WASHINGTON (Reuters) - Japan’s struggle with economic stagnation shows the need for action to boost the U.S. economy, outgoing senior White House aide Larry Summers said on Monday as he urged passage of a $858 billion tax-cut deal.
Summers, who is stepping down at the end of this year, said lackluster spending by consumers and businesses was a major constraint on the U.S. economy and the government needed to help offset that shortfall through fiscal measures.
“There cannot be any question that the constraint on our economy now and for the next several years will be the lack of demand,” Summers told the Economic Policy Institute. “We must do everything we can to ensure that this recovery is as rapid as possible.”
Japan’s example shows it is a “serious mistake” to be too complacent early in an economic recovery, Summers said.
The speech at the think tank is Summers’ last before he leaves his post as director of National Economic Council to return to a teaching job at Harvard University.
Obama has not yet named Summers’ successor and White House spokesman Robert Gibbs cast doubt on the prospect that there would be an announcement by the end of the year.
The tax-cut compromise, worked out between President Barack Obama and opposition Republicans is viewed with alarm by many Democrats, who worry the president gave away too much at the bargaining table by agreeing to temporarily extend Bush-era tax cuts for the wealthiest Americans.
“To be sure, this legislation is a compromise,” Summers said, adding that Obama strongly opposed some aspects of the deal, including extending tax breaks for the wealthy.

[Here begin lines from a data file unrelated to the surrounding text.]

-- ==== Sys2Proof/Machine/Ops.lean ====
section
/-! DEFINITION. The shared operations: the reassembly buffer, the result records, the result latch (the hardware's exception
entry) and the return from it, the named updates of the block, and how an operation ends. -/

namespace Sys2Proof.Machine

/-! ## The reassembly buffer (R19, R34, R70) -/

/-- The canonical form: addresses strictly rising. An unlisted address has no value, so no entry can equal it. -/
abbrev Memory.wf (m : List Host.Cell) : Prop := (m.map Prod.fst).Pairwise (· < ·)

/-- The byte at an index, if one has been written. -/
def Memory.lookup : List Host.Cell → Nat → Option Byte
  | [], _ => none
  | (a, b) :: m, i => if a = i then some b else Memory.lookup m i

/-- The buffer with byte `b` at index `i`. -/
def Memory.insert : List Host.Cell → Nat → Byte → List Host.Cell
  | [], i, b => [(i, b)]
  | (a, c) :: m, i, b =>
    if i < a then (i, b) :: (a, c) :: m
    else if i = a then (i, b) :: m
    else (a, c) :: Memory.insert m i b

/-- `MemWrite(i, 1, b)` on a buffer of `cap` bytes. -/
def memWrite (cap : Nat) (m : List Host.Cell) (i : Nat) (b : Byte) : Except Fault (List Host.Cell) :=
  if i < cap then .ok (Memory.insert m i b) else .error (.bufferIndex i)

/-- `MemRead(i, n)` where the current frame has written the indices below `valid`: the bytes at and above it are
unspecified, left from earlier frames or never written, and reading one faults (R34, U1). -/
def memRead (valid : Nat) (m : List Host.Cell) : Nat → Nat → Except Fault (List Byte)
  | _, 0 => .ok []
  | i, n + 1 =>
    if i < valid then
      match Memory.lookup m i with
      | none => .error (.unspecifiedByte i)
      | some b =>
        match memRead valid m (i + 1) n with
        | .ok bs => .ok (b :: bs)
        | .error f => .error f
    else .error (.unspecifiedByte i)

/-! ## Result records (40_frame_codec.md R145) -/

/-- `rec_empty(res)`. -/
def recEmpty (res : Result) : Record :=
  { result := res, startCode := 0, address := 0, ptype := 0, length := 0, payloadLen := 0, payload := [],
    rxChecksum := 0, calcChecksum := 0 }

/-- `rec_header(res, h)`. -/
def recHeader (res : Result) (h : FrameHeader) : Record :=
  { result := res, startCode := h.startCode, address := h.address, ptype := h.ptype, length := h.length,
    payloadLen := 0, payload := [], rxChecksum := 0, calcChecksum := 0 }

/-- `rec_full(f)` of a frame whose header is `h`, whose payload is `p` and whose last two bytes are `rxc`. -/
def recFull (mode : CsumLenMode) (h : FrameHeader) (p : List Byte) (rxc : Half) : Record :=
  let computed := checksum mode h.ptype h.length p
  { result := if computed = rxc then .ok else .checksumMismatch,
    startCode := h.startCode, address := h.address, ptype := h.ptype, length := h.length,
    payloadLen := BitVec.ofNat 16 (h.length.toNat - 2), payload := p, rxChecksum := rxc, calcChecksum := computed }

/-- `rec_full(f)`, defined on one whole frame alone (R145: `len(f) = 9 + L`, `L >= 2`). -/
def recFrame (mode : CsumLenMode) (f : List Byte) : Except Fault Record :=
  match parseHeader f with
  | none => .error .brokenFrame
  | some (h, body) =>
    match parseBody h body with
    | none => .error .brokenFrame
    | some (p, rxc) => .ok (recFull mode h p rxc)

/-! ## Named updates of the block -/

/-- The buffer "reset to empty": its count, expected length and state, never its bytes (R34, D18). -/
def Block.emptyBuffer (k : Block) : Block := { k with rxState := .idle, rxCount := 0, rxExpected := 0 }

/-- A byte stored in the buffer. -/
def Block.withBuf (k : Block) (m : List Host.Cell) : Block := { k with rxBuf := m }

/-- The count and the state after a stored byte. -/
def Block.countTo (k : Block) (c : Nat) (st : RxState) : Block :=
  { k with rxCount := BitVec.ofNat 16 c, rxState := st }

/-- The header accepted: `rx_count <- 9`, `rx_expected <- n`, `rx_state <- AccumulatingPayload` (R181). -/
def Block.expect (k : Block) (n : Nat) : Block :=
  { k with rxCount := 9, rxExpected := BitVec.ofNat 16 n, rxState := .accumulatingPayload }

/-- A result delivered: `slot <- r`, `DONE <- 1`, `WAITING <- 0` (R262). -/
def Block.deliver (k : Block) (r : Record) : Block := { k with slot := r, done := true, waiting := false }

/-- `OVERRUN <- 1` (R262). -/
def Block.markOverrun (k : Block) : Block := { k with overrun := true }

/-- `slot <- rec_empty(NONE)`, `DONE <- 0` (R189, R191, R300). -/
def Block.clearSlot (k : Block) : Block := { k with slot := recEmpty .none, done := false }

/-- `OVERRUN <- 0`. -/
def Block.clearOverrun (k : Block) : Block := { k with overrun := false }

/-- The watchdog's three elements. -/
def Block.setWatchdog (k : Block) (waiting : Bool) (count limit : Word32) : Block :=
  { k with waiting := waiting, wdtCount := count, wdtLimit := limit }

/-- `wdt_count <- w`. -/
def Block.countTick (k : Block) (w : Nat) : Block := { k with wdtCount := BitVec.ofNat 32 w }

/-- `emit(s)`: the bytes appended to `tx_stream` (R19, R47). -/
def Block.emit (k : Block) (bs : List Byte) : Block := { k with txStream := k.txStream ++ bs }

/-! ## Taking a condition, and the return from it -/

/-- The result latch `finish(r)` (R262): the only way a condition is taken. The frame in flight ends; the result is
delivered where the slot is free, and dropped with `OVERRUN` set where it is not (R268). -/
def Block.finish (k : Block) (r : Record) : Block :=
  if k.done then k.emptyBuffer.markOverrun else k.emptyBuffer.deliver r

/-- What `TAKE` returns of the slot: every field and `payload[0 .. payload_len)` (R37, U2); a reserved code faults (U5). -/
def Record.returned (r : Record) : Except Fault Record :=
  if r.result.isReserved then .error .reservedResult
  else if r.payload.length < r.payloadLen.toNat then .error (.unspecifiedPayload r.payload.length)
  else .ok { r with payload := r.payload.take r.payloadLen.toNat }

/-- `TAKE()` (R191), the return from a condition (R275). -/
def Block.take (k : Block) : Except Fault (Block × Ret) :=
  if k.done then
    match k.slot.returned with
    | .ok r => .ok (k.clearSlot, .record r)
    | .error f => .error f
  else .ok (k, .record (recEmpty .none))

/-- `ARM(limit)` (R189), the start of the next cycle (R275). -/
def Block.arm (k : Block) (limit : Word32) : Block :=
  k.emptyBuffer.clearSlot.clearOverrun.setWatchdog true 0 limit

/-- `RESET()` (R300): every element to its reset value; the bytes of `rx_buf` and `tx_stream` are not written. -/
def Block.resetOp (k : Block) : Block :=
  k.emptyBuffer.clearSlot.clearOverrun.setWatchdog false 0 0

/-! ## Reception (42_reassembler.md R181) -/

/-- The ninth byte (R183): the length checks on unbounded naturals, in the rule's order. -/
def Block.headerDone (p : Config.Params) (k : Block) (h : FrameHeader) : Block :=
  if h.length.toNat < 2 then k.finish (recHeader .frameMalformed h)
  else if p.rxCapacity < 9 + h.length.toNat then k.finish (recHeader .frameTooLarge h)
  else k.expect (9 + h.length.toNat)

/-- The header in the buffer, read at the ninth byte. -/
def Block.readHeader (p : Config.Params) (k : Block) : Except Fault Block :=
  match memRead 9 k.rxBuf 0 9 with
  | .error f => .error f
  | .ok bs =>
    match parseHeader bs with
    | none => .error .brokenFrame
    | some (h, _) => .ok (k.headerDone p h)

/-- The frame in the buffer, read at its last byte, the `c`-th (R184, R185). -/
def Block.readFrame (p : Config.Params) (k : Block) (c : Nat) : Except Fault Block :=
  match memRead c k.rxBuf 0 k.rxExpected.toNat with
  | .error f => .error f
  | .ok f =>
    match recFrame p.csumLenMode f with
    | .error e => .error e
    | .ok r => .ok (k.finish r)

/-- `RX_BYTE(b)` (R181), after the byte is in the buffer; `c` is the count with it. -/
def Block.byteStored (p : Config.Params) (k : Block) (c : Nat) : Except Fault Block :=
  if c < 9 then .ok (k.countTo c .accumulatingHeader)
  else if c = 9 then k.readHeader p
  else if c < k.rxExpected.toNat then .ok (k.countTo c k.rxState)
  else k.readFrame p c

/-- `RX_BYTE(b)` (R181). `Complete` between operations is unreachable and faults (U7). -/
def Block.rxByte (p : Config.Params) (k : Block) (b : Byte) : Except Fault Block :=
  if k.rxState = .complete then .error .completeHeld
  else
    match memWrite p.rxCapacity k.rxBuf k.rxCount.toNat b with
    | .error f => .error f
    | .ok m => (k.withBuf m).byteStored p (k.rxCount.toNat + 1)

/-- Bytes received one after another with no other operation between them (R193). -/
def Block.rxBytes (p : Config.Params) (k : Block) : List Byte → Except Fault Block
  | [] => .ok k
  | b :: bs =>
    match k.rxByte p b with
    | .error f => .error f
    | .ok k' => k'.rxBytes p bs

/-! ## The watchdog (R190) -/

/-- `TICK()`. The count is compared before it is stored, on unbounded naturals; it never passes `max(wdt_limit, 1)`, so
storing it loses no bit in any state that meets the invariant (R43, log 15). -/
def Block.tick (k : Block) : Block :=
  if k.waiting then
    let w := k.wdtCount.toNat + 1
    if k.wdtLimit.toNat ≤ w then (k.countTick w).finish (recEmpty .framingTimeout) else k.countTick w
  else k

/-! ## Codec -/

/-- The frame `ENCODE` builds (R141). -/
def encodeFrame (p : Config.Params) (addr : Word32) (ptype : Byte) (payload : List Byte) : List Byte :=
  frameBytes p.startCode addr ptype payload (checksum p.csumLenMode ptype (lengthField payload) payload)

/-- Why a request is invalid, if it is: the length is checked before the type (R142). -/
def encodeRefusal (p : Config.Params) (ptype : Byte) (payload : List Byte) : Option EncodeReason :=
  if p.maxPayload < payload.length then some .payloadTooLong
  else if isPacketType ptype then none
  else some .badType

/-- `ENCODE(addr, type, payload)` (R141, R142). -/
def Block.encode (p : Config.Params) (k : Block) (addr : Word32) (ptype : Byte) (payload : List Byte) : Block × Ret :=
  match encodeRefusal p ptype payload with
  | some reason => (k, .invalidRequest reason)
  | none => (k.emit (encodeFrame p addr ptype payload), .encoded (encodeFrame p addr ptype payload))

/-- `DECODE(bs)` (R144), with the checks in the rule's order. -/
def decodeBytes (p : Config.Params) (bs : List Byte) : Except Fault Record :=
  match parseHeader bs with
  | none => .ok (recEmpty .frameMalformed)
  | some (h, _) =>
    if h.length.toNat < 2 then .ok (recHeader .frameMalformed h)
    else if p.rxCapacity < 9 + h.length.toNat then .ok (recHeader .frameTooLarge h)
    else if bs.length ≠ 9 + h.length.toNat then .ok (recHeader .frameMalformed h)
    else recFrame p.csumLenMode bs

/-! ## The register view (R45) -/

/-- The content of a register of the view, zero-extended to 32 bits; no register has an index above 7. -/
def Block.register (p : Config.Params) (k : Block) : Nat → Option (Except Fault Word32)
  | 0 => some (if k.rxState = .complete then .error .completeHeld
               else .ok (statusWord k.rxState k.done k.waiting k.overrun))
  | 1 => some (.ok (k.rxCount.setWidth 32))
  | 2 => some (.ok (k.rxExpected.setWidth 32))
  | 3 => some (if k.slot.result.isReserved then .error .reservedResult else .ok (k.slot.result.code.setWidth 32))
  | 4 => some (.ok k.wdtCount)
  | 5 => some (.ok k.wdtLimit)
  | 6 => some (.ok ((BitVec.ofNat 16 p.rxCapacity).setWidth 32))
  | 7 => some (.ok (p.startCode.setWidth 32))
  | _ => none

/-! ## How an operation ends (R21) -/

/-- An operation that is done: the block after it and the values it returns. -/
def State.finishOp (s : State) (k : Block) (r : Ret) : State := { s with block := k, ret := r }

/-- An operation that cannot fault. -/
def State.done (s : State) (kr : Block × Ret) : Host.Outcome State Fault Refusal :=
  .next (s.finishOp kr.1 kr.2)

/-- An operation whose reads may meet an unspecified value. -/
def State.doneOrFault (s : State) : Except Fault (Block × Ret) → Host.Outcome State Fault Refusal
  | .ok kr => s.done kr
  | .error f => .fault f

/-- An operation that changes the block and returns nothing. -/
def State.doneBlock (s : State) : Except Fault Block → Host.Outcome State Fault Refusal
  | .ok k => s.done (k, .nothing)
  | .error f => .fault f

/-- A catalog command: the `ENCODE` of a Command packet with this payload (43_command_catalog.md R241 step 2, log 7). -/
def State.sendCommand (s : State) (addr : Word32) (payload : List Byte) : Host.Outcome State Fault Refusal :=
  s.done (s.block.encode s.params addr 0x01 payload)

/-- A wire frame delivered to the receiver in one burst (R193, log 6). -/
def State.deliverFrame (s : State) (start : Half) (addr : Word32) (ptype : Byte) (payload : List Byte) (csum : Half) :
    Host.Outcome State Fault Refusal :=
  s.doneBlock (s.block.rxBytes s.params (frameBytes start addr ptype payload csum))

end Sys2Proof.Machine
end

But he said provisions such as the extension of unemployment insurance, the payroll-tax holiday and tax breaks for business purchases of capital equipment would help give the economy forward momentum.
Spurred by the Tea Party movement, Republicans who will take control of the House of Representatives next year, are calling for spending curbs to help rein in budget deficits.
Summers said it was important to tackle long-term deficits, calling the imbalance between spending and revenues a “tax on our future.” But he said the current focus should be on reviving growth, adding that it was “right and necessary for government to counteract private-sector deleveraging.”
He called for further infrastructure spending to address a backlog of deferred projects and put Americans back to work. The U.S. unemployment rate now stands at 9.8 percent.
Summers’ two-year White House tenure marked a return to government after serving Treasury secretary in the 1990s.
Summers said he would miss economic policy-making but looked forward to the chance to step back from the “daily grind” and take a broader perspective.
The Obama administration had initially hoped to name a replacement for Summers by the end of the year, but that timeline now seems like it may slip.
Investment banker Roger Altman and senior Treasury official Gene Sperling are among those under consideration for Summers’ job.